Are We There Yet?
Nationwide, statewide and here at home in Schoharie County we've muddled through several years of election integrity advocacy, debate and discussion.
Early on the discussion was framed as what kind of equipment would replace the lever machines. Legislators, election officials and of course, equipment manufacturers, shared a predeliction for machinery. Human factors engineering, systems dynamics, questions such as will people be able to use the machines and can the results be trusted, only entered the debate after citizen activists made their voices heard.
This year the officially sanctioned system, Paper Ballot Optical Scan (PBOS), will be deployed throughout the state. Advocacy groups of all sorts still have criticisms, suggestions, demands and other significant unmet desires.
There are folks threatening litigation to prevent deployment of the scanners. They distrust electronic vote counting and want to keep the lever machines. There are math wizards who claim the present law doesn't do audits right. They claim to have better formulas which would adjust audits to assure discovery of election tampering. The democracy protectors and anticorporatists say we have to keep the big money interests out of our elections.
And there are some of us who advocate for a simple and logical compromise that could satisfy almost everyone. That process is the one which has been described as Democracy's Gold Standard* by several prominent election integrity advocates.
The process; paper ballots, 100% hand-counted, at the polling place immediately following closing of the polls, and the ballot tally posted at the polling place for citizens to compare to official results.

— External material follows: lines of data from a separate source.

-- ==== Sys2Proof/Proofs/Frames.lean ====
section
/-! PROOFS. What the moves of the card leave alone: one lemma for each operation of a block that a move is made of. -/

namespace Sys2Proof.Machine

/-! ### One place of a vector set -/

theorem getElem_set_fin {α : Type} {n : Nat} (v : Vector α n) (i j : Fin n) (a : α) :
    (v.set i a)[j] = if j = i then a else v[j] := by
  split
  · rename_i h
    subst h
    simp
  · rename_i h
    exact Vector.getElem_set_ne _ _ fun e => h (Fin.ext e.symm)

theorem vupd_get {α : Type} {n : Nat} (v : Vector α n) (i j : Fin n) (f : α → α) :
    (vupd v i f)[j] = if j = i then f v[i] else v[j] := getElem_set_fin _ _ _ _

/-- What a change of one place leaves of it, it leaves of every place. -/
theorem vupd_view {α β : Type} {n : Nat} {f : α → α} {view : α → β} (h : ∀ a, view (f a) = view a) (v : Vector α n)
    (i j : Fin n) : view (vupd v i f)[j] = view v[j] := by
  rw [vupd_get]
  split
  · rename_i e
    subst e
    exact h _
  · rfl

variable (s : State)

theorem State.setBoard_board (l k : LineNo) (b : BoardLine) :
    (s.setBoard l b).boards[k] = if k = l then b else s.boards[k] := getElem_set_fin _ _ _ _

theorem State.setTerm_term (t q : TermNo) (x : Terminal) :
    (s.setTerm t x).terminals[q] = if q = t then x else s.terminals[q] := getElem_set_fin _ _ _ _

theorem State.setTermLine_line (l k : LineNo) (x : TermLine) :
    (s.setTermLine l x).termLines[k] = if k = l then x else s.termLines[k] := getElem_set_fin _ _ _ _

theorem State.setAlert_slot (t u : TermNo) (k j : SlotNo) (a : AlertSlot) :
    ((s.setAlert t k a).alerts[u])[j] = if u = t ∧ j = k then a else (s.alerts[u])[j] := by
  rw [setAlert_alerts, getElem_set_fin]
  by_cases hu : u = t
  · subst hu
    simp only [if_true, getElem_set_fin, true_and]
  · simp only [hu, if_false, false_and]

/-! ### The board lines and the lamps -/

theorem acceptAt_frame (l : LineNo) (i : ModuleNo) :
    acceptAt l i s = { s with boards := (acceptAt l i s).boards, upstream := (acceptAt l i s).upstream } := by
  unfold acceptAt
  dsimp only
  rw [State.raiseAll_frame]
  rfl

theorem holdAt_frame (l : LineNo) (i : ModuleNo) (t : Transfer) :
    holdAt l i t s = { s with boards := (holdAt l i t s).boards, upstream := (holdAt l i t s).upstream } := by
  unfold holdAt
  dsimp only
  rw [State.raiseAll_frame]
  rfl

theorem missAt_frame (l : LineNo) (i : ModuleNo) (t : Transfer) :
    missAt l i t s = { s with boards := (missAt l i t s).boards, upstream := (missAt l i t s).upstream } := by
  unfold missAt
  dsimp only
  rw [State.raiseAll_frame]
  rfl

theorem State.tellBoards_frame (f : FeedState) : s.tellBoards f = { s with boards := (s.tellBoards f).boards } := by
  rw [tellBoards, chooseBoards_frame]

theorem State.announceOpen_frame :
    s.announceOpen = { s with lamps := s.announceOpen.lamps, boards := s.announceOpen.boards } := by
  rw [announceOpen, chooseBoards_frame, darkenRows_frame]

theorem State.mapRow_frame (r : RowNo) (p : Option Mapping) :
    s.mapRow r p = { s with
      boards := (s.mapRow r p).boards
      lamps := (s.mapRow r p).lamps
      issues := { s.issues with
        records := mapRecords (relink r (s.rowIssue r) (p.map Mapping.issue)) s.issues.records } } := by
  unfold mapRow
  dsimp only
  split
  · rfl
  · rw [moveLamps_eq]
    rfl

/-! ### The tapes -/

theorem State.tookTape_frame (ch : Channel) (r : TapeChannel × List (Byte × Text)) :
    s.tookTape ch r = { s with
      tapeA := (s.setTape ch r.1).tapeA
      tapeB := (s.setTape ch r.1).tapeB
      upstream := (s.tookTape ch r).upstream } := by
  rw [tookTape, raiseAll_frame]
  cases ch <;> rfl

theorem State.handTape_frame (ch : Channel) (i : TapeItem) :
    s.handTape ch i = { s with tapeA := (s.handTape ch i).tapeA, tapeB := (s.handTape ch i).tapeB } := by
  cases ch <;> rfl

theorem State.setTape_frame (ch : Channel) (c : TapeChannel) :
    s.setTape ch c = { s with tapeA := (s.setTape ch c).tapeA, tapeB := (s.setTape ch c).tapeB } := by
  cases ch <;> rfl

/-! ### The Feed Receiver -/

theorem State.returnLive_frame :
    s.returnLive = { s with
      feed := { s.feed with feedState := .live }
      upstream := s.returnLive.upstream
      boards := s.returnLive.boards
      terminals := s.returnLive.terminals } := by
  rcases h : s.feed.feedState with _ | _
  · rw [returnLive_live h, ← h]
  · rw [returnLive_quiet h, tellTerminals, tellBoards_frame]
    rfl

theorem State.goQuiet_frame :
    s.goQuiet = { s with
      feed := { s.feed with
        feedState := .quiet
        silence := none
        lock := false
        counts := { s.feed.counts with quiet := satInc s.feed.counts.quiet } }
      tapeA := { s.tapeA with arrivals := s.tapeA.arrivals ++ [.quiet] }
      tapeB := { s.tapeB with arrivals := s.tapeB.arrivals ++ [.quiet] }
      upstream := s.goQuiet.upstream
      boards := s.goQuiet.boards
      terminals := s.goQuiet.terminals } := by
  rw [goQuiet]
  dsimp only
  rw [tellTerminals, tellBoards_frame]
  rfl

theorem State.sequence_frame (n : Byte) :
    s.sequence n = { s with feed := (s.sequence n).feed, upstream := (s.sequence n).upstream } := by
  unfold sequence
  dsimp only
  split <;> rfl

theorem State.restartSilence_frame : s.restartSilence = { s with feed := s.restartSilence.feed } := by
  rw [restartSilence]
  split <;> rfl

theorem State.dataChecked_frame (body : Text) :
    s.dataChecked body = { s with
      feed := (s.dataChecked body).feed
      upstream := (s.dataChecked body).upstream
      boards := (s.dataChecked body).boards
      terminals := (s.dataChecked body).terminals } := by
  rw [dataChecked, restartSilence_frame, returnLive_frame]
  split
  · rw [sequence_frame]
  · rfl

theorem State.handOn_frame (x : Sorted) (body : Text) :
    s.handOn x body = { s with feed := (s.handOn x body).feed } := by
  rw [handOn]
  split <;> rfl

theorem State.sortData_frame (body : Text) : s.sortData body = { s with feed := (s.sortData body).feed } := by
  rw [sortData]
  split
  · rfl
  · split
    · rfl
    · rw [handOn_frame]

theorem State.sortControl_frame (body : Text) : s.sortControl body = { s with feed := (s.sortControl body).feed } := by
  rw [sortControl]
  split
  · rfl
  · split
    · rw [handOn_frame]
    · split
      · rw [handOn_frame]
      · rfl

theorem State.sortChecked_frame (body : Text) :
    s.sortChecked body = { s with
      feed := (s.sortChecked body).feed
      upstream := (s.sortChecked body).upstream
      boards := (s.sortChecked body).boards
      terminals := (s.sortChecked body).terminals } := by
  rw [sortChecked]
  split
  · rw [sortData_frame, dataChecked_frame]
  · split
    · rw [sortControl_frame]
    · rfl

theorem State.repeatFrame_frame (f : Frame) : s.repeatFrame f = { s with feed := (s.repeatFrame f).feed } := by
  rw [repeatFrame]
  split
  · split <;> rfl
  · rfl

theorem State.checked_frame (f : Frame) :
    s.checked f = { s with
      feed := (s.checked f).feed
      upstream := (s.checked f).upstream
      boards := (s.checked f).boards
      terminals := (s.checked f).terminals } := by
  unfold checked
  dsimp only
  rw [sortChecked_frame]
  split
  · rw [repeatFrame_frame]
    rfl
  · rfl

/-- A checked frame leaves the board lines and the terminals, or returns the feed to LIVE (R46, R58). -/
theorem State.checked_reaches (f : Frame) :
    ((s.checked f).boards = s.boards ∧ (s.checked f).terminals = s.terminals)
      ∨ ∃ w : State, w = { s with feed := w.feed, upstream := w.upstream }
          ∧ (s.checked f).boards = w.returnLive.boards ∧ (s.checked f).terminals = w.returnLive.terminals := by
  have hrepeat (u : State) : (if s.repeats f.body then u.repeatFrame f else u).boards = u.boards
      ∧ (if s.repeats f.body then u.repeatFrame f else u).terminals = u.terminals := by
    split
    · rw [repeatFrame_frame]
      exact ⟨rfl, rfl⟩
    · exact ⟨rfl, rfl⟩
  unfold checked
  dsimp only
  rw [(hrepeat _).1, (hrepeat _).2, sortChecked]
  split
  · refine .inr ?_
    rw [sortData_frame, dataChecked, restartSilence_frame]
    split
    · exact ⟨_, by rw [sequence_frame]; rfl, rfl, rfl⟩
    · exact ⟨s.countFrame, rfl, rfl, rfl⟩
  · split
    · rw [sortControl_frame]
      exact .inl ⟨rfl, rfl⟩
    · exact .inl ⟨rfl, rfl⟩

/-! ### The terminals and the alert slots -/

theorem State.noticeSlots_frame (n : Nat) (ps : List (TermNo × SlotNo)) :
    ps.foldl (State.noticeSlot n) s = { s with
      alerts := (ps.foldl (State.noticeSlot n) s).alerts
      terminals := (ps.foldl (State.noticeSlot n) s).terminals } := by
  induction ps generalizing s with
  | nil => rfl
  | cons p ps ih =>
    rw [List.foldl_cons, ih, noticeSlot]
    split
    · rw [evaluate_frame]
    · rfl

theorem State.missTerm_frame (t : TermNo) :
    s.missTerm t = { s with terminals := (s.missTerm t).terminals, upstream := (s.missTerm t).upstream } := by
  unfold missTerm
  dsimp only
  split
  · rfl
  · split <;> rfl

theorem State.restoreMissed_frame (t : TermNo) (st : Stage) :
    s.restoreMissed t st = { s with terminals := (s.restoreMissed t st).terminals } := by
  unfold restoreMissed
  split <;> rfl

theorem State.receivedAt_frame (t : TermNo) (c : Carried) :
    s.receivedAt t c = { s with
      terminals := (s.receivedAt t c).terminals
      alerts := (s.receivedAt t c).alerts
      upstream := (s.receivedAt t c).upstream } := by
  have trans (u w : State) (x : Terminal) (hu : u = { s with terminals := u.terminals, upstream := u.upstream })
      (hw : w = { u.setTerm t x with alerts := w.alerts, terminals := w.terminals }) :
      w = { s with terminals := w.terminals, alerts := w.alerts, upstream := w.upstream } := by
    rw [hw, hu]
    rfl
  unfold receivedAt
  dsimp only
  split
  · exact trans _ _ _ (answerTaken_frame s t) (freePlaces_frame _ t)
  · rw [answerTaken_frame]

theorem State.beginSelect_frame (l : LineNo) (x : Transaction) :
    s.beginSelect l x = { s with
      terminals := (s.beginSelect l x).terminals
      termLines := (s.beginSelect l x).termLines } := by
  rw [beginSelect]
  split
  · rfl
  · rw [endTransaction_frame]

theorem State.enableTerm_frame (t : TermNo) :
    s.enableTerm t = { s with
      terminals := (s.enableTerm t).terminals
      termLines := (s.enableTerm t).termLines
      alerts := (s.enableTerm t).alerts } := by
  rw [enableTerm]
  split
  · rfl
  · have trans (u w : State) (x : Terminal)
        (hu : u = { s.setTerm t x with alerts := u.alerts, terminals := u.terminals })
        (hw : w = { u with termLines := w.termLines }) :
        w = { s with terminals := w.terminals, termLines := w.termLines, alerts := w.alerts } := by
      rw [hw, hu]
      rfl
    exact trans _ _ _ (freePlaces_frame _ t) (chooseTerm_frame _ _)

theorem State.disableTerm_frame (t : TermNo) :
    s.disableTerm t = { s with
      terminals := (s.disableTerm t).terminals
      termLines := (s.disableTerm t).termLines } := by
  unfold disableTerm
  split <;> rfl

variable {s}

theorem RequestMove.frame {t : TermNo} {u : State} (h : RequestMove s t u) :
    u = { s with
      terminals := u.terminals
      alerts := u.alerts
      freeCount := u.freeCount
      issues := { s.issues with records := u.issues.records } } := by
  cases h <;> rfl

theorem TermMove.frame {l : LineNo} {t : State} (h : TermMove s l t) :
    t = { s with
      terminals := t.terminals
      termLines := t.termLines
      alerts := t.alerts
      upstream := t.upstream
      freeCount := t.freeCount
      issues := { s.issues with records := t.issues.records } } := by
  cases h with
  | pollSent | selectSent => rfl
  | nothing => rw [State.beginSelect_frame, State.answerTaken_frame]
  | request reply hx hh hq hu =>
    rw [State.beginSelect_frame, hu.frame, State.answerTaken_frame]
    rfl
  | alertSet k reply =>
    rw [State.beginSelect_frame, State.evaluate_frame, State.answerTaken_frame]
    rfl
  | retry =>
    rw [State.beginSelect_frame, State.answerTaken_frame]
    rfl
  | received => rw [State.endTransaction_frame, State.receivedAt_frame]
  | busy =>
    rw [State.endTransaction_frame, State.answerTaken_frame]
    rfl
  | missed =>
    rw [State.endTransaction_frame, State.restoreMissed_frame, State.missTerm_frame]
    rfl
  | unheard => rw [State.endTransaction_frame]
  | unheardRetry | unheardBusy | unheardMiss =>
    rw [State.endTransaction_frame]
    rfl

/-! ### RESTART -/

theorem State.chooseTerms_frame (s : State) : s.chooseTerms = { s with termLines := s.chooseTerms.termLines } := by
  rw [chooseTerms]
  generalize List.finRange 4 = ls
  induction ls generalizing s with
  | nil => rfl
  | cons l ls ih => rw [List.foldl_cons, ih, chooseTerm_frame]

theorem State.restartTerminals_frame (s : State) :
    s.restartTerminals = { s with
      terminals := s.restartTerminals.terminals
      termLines := s.restartTerminals.termLines
      alerts := s.restartTerminals.alerts } := by
  have enabled (ts : List TermNo) (u : State) :
      ts.foldl (fun u t => if (u.terminals[t]).enabled then u.freePlaces t else u) u = { u with
        terminals := (ts.foldl (fun u t => if (u.terminals[t]).enabled then u.freePlaces t else u) u).terminals
        alerts := (ts.foldl (fun u t => if (u.terminals[t]).enabled then u.freePlaces t else u) u).alerts } := by
    induction ts generalizing u with
    | nil => rfl
    | cons t ts ih =>
      rw [List.foldl_cons, ih]
      split
      · rw [freePlaces_frame]
      · rfl
  have trans (w : State) (x : Vector Terminal 32) (y : Vector TermLine 4)
      (hw : w = { ({ s with terminals := x, termLines := y } : State) with
        terminals := w.terminals, alerts := w.alerts }) :
      w = { s with terminals := w.terminals, termLines := w.termLines, alerts := w.alerts } := by
    rw [hw]
  unfold restartTerminals
  dsimp only
  exact trans _ _ _ (enabled _ _)

theorem State.restartBlocks_frame (s : State) (serial : Nat) :
    s.restartBlocks serial = { s with
      feed := s.feed.restart serial
      issues := { s.issues with mismatches := 0 }
      tapeA := s.tapeA.restart
      tapeB := s.tapeB.restart
      boards := (s.restartBlocks serial).boards
      lamps := (s.restartBlocks serial).lamps
      control := { s.control with discards := 0 }
      terminals := (s.restartBlocks serial).terminals
      termLines := (s.restartBlocks serial).termLines
      alerts := (s.restartBlocks serial).alerts } := by
  have trans (a u v w : State) (y : Vector RowLamps 128) (hu : u = { a with lamps := y, boards := u.boards })
      (hv : v = { u with terminals := v.terminals, termLines := v.termLines, alerts := v.alerts })
      (hw : w = { v with termLines := w.termLines }) :
      w = { a with
        boards := w.boards, lamps := w.lamps, terminals := w.terminals, termLines := w.termLines
        alerts := w.alerts } := by
    rw [hw, hv, hu]
  exact trans _ _ _ _ _ (chooseBoards_frame _) (restartTerminals_frame _) (chooseTerms_frame _)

The Peacemakers Voting Integrity Project has been advocating just this process for the past few years**. In as much as the optical scanners have been bought and paid for, and will be fully deployed this year, we are presented with an opportunity to do the Gold Standard one better. Hand count the paper ballots and post the results as suggested. Then use the scanner count as an automatic, contemporaneous electronic audit of the hand count
Some of the NY counties which participated in the PBOS pilot project this past November, including Schoharie County, did just that. Recently, one of our own Election Commissioners acknowledged that hand counting paper ballots in our county's low population election districts would not be difficult.
So it seems we're almost there. Schoharie County could easily implement Democracy's Gold Standard ballot counting process this year and set a new record for transparency, citizen participation and election integrity. Let's do it!